-- EXERCISE DIRECTIONS --
Go to the line holding "cap_units := unitsIn_admitted c .cap" in the entries below and write out exactly every line down to and including the line holding "freq_mapped s := by".

-- RECORDS SUPPLIED --
▬▬▬
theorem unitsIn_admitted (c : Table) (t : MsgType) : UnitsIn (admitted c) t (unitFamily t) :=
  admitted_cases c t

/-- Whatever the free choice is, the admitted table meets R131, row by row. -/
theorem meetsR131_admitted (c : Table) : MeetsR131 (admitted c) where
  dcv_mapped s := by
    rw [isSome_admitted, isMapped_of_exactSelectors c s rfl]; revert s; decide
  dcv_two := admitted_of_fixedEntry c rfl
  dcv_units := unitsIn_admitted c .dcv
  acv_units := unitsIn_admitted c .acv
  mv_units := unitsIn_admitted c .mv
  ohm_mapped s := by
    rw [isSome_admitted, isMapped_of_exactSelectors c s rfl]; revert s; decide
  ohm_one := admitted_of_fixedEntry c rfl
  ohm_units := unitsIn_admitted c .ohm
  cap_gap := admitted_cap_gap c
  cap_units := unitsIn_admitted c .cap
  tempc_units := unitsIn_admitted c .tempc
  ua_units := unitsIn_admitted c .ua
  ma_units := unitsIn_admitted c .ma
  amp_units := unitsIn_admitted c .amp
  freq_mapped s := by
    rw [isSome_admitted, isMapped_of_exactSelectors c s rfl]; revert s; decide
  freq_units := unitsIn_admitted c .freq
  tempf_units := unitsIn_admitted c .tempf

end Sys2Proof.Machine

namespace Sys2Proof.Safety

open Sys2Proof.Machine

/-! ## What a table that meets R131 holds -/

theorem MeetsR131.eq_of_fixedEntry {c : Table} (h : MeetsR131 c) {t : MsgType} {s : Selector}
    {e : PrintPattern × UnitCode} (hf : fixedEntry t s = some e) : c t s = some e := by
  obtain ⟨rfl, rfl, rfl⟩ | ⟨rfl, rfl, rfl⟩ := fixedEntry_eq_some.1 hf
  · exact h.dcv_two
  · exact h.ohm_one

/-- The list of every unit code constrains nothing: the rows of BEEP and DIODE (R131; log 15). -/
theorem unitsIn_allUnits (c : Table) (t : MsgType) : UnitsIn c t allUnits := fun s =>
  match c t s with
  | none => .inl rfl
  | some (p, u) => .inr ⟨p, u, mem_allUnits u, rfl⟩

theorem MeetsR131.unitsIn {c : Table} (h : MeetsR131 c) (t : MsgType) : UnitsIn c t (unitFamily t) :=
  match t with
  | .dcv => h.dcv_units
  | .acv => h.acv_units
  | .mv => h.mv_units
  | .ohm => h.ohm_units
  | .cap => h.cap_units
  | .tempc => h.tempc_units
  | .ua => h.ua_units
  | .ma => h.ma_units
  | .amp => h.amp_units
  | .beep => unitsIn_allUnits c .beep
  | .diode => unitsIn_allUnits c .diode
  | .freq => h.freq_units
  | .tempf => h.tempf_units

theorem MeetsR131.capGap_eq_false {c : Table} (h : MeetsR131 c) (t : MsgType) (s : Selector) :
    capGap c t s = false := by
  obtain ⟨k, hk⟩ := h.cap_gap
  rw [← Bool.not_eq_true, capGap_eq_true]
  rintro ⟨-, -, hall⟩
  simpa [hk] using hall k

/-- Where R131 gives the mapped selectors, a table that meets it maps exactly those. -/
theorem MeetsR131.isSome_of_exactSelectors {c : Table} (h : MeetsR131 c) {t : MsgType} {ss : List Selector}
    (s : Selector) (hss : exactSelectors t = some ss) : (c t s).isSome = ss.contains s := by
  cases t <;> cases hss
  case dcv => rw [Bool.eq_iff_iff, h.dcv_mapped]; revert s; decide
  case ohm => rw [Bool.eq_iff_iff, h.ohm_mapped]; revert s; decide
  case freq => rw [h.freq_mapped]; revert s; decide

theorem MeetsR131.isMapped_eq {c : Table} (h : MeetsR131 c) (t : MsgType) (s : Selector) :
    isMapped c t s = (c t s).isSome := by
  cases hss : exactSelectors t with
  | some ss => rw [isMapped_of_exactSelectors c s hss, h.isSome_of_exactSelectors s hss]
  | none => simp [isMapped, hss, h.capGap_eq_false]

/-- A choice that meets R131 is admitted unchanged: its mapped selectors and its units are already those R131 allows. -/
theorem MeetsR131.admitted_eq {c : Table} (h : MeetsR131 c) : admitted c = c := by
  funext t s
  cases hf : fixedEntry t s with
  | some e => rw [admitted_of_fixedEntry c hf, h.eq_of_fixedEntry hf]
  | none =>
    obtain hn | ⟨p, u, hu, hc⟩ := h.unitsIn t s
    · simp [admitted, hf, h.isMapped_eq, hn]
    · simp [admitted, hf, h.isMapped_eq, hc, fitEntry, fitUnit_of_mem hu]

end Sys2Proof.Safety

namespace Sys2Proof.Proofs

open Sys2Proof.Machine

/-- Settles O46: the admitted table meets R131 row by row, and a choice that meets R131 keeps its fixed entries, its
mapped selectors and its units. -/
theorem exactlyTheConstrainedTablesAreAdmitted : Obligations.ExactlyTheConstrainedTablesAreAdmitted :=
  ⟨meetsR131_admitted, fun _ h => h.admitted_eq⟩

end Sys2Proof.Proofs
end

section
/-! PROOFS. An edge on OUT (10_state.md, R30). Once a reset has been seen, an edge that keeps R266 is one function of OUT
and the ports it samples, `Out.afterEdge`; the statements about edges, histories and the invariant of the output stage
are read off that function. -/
▬▬▬
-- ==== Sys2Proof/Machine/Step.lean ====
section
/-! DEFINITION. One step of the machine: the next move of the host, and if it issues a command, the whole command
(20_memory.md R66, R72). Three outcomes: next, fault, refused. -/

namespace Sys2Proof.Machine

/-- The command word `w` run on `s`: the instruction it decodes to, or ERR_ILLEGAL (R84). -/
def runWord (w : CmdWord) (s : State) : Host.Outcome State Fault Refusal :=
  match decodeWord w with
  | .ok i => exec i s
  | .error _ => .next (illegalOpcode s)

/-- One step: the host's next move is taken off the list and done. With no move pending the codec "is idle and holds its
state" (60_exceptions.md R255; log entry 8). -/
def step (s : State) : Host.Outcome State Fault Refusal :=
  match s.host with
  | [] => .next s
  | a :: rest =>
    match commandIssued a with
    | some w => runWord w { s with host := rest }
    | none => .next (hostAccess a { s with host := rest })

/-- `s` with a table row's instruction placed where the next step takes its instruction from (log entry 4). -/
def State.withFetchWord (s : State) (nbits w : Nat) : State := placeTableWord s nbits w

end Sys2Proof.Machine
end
▬▬▬
-- SOLUTION TO THE PROBLEM --
  cap_units := unitsIn_admitted c .cap
  tempc_units := unitsIn_admitted c .tempc
  ua_units := unitsIn_admitted c .ua
  ma_units := unitsIn_admitted c .ma
  amp_units := unitsIn_admitted c .amp
  freq_mapped s := by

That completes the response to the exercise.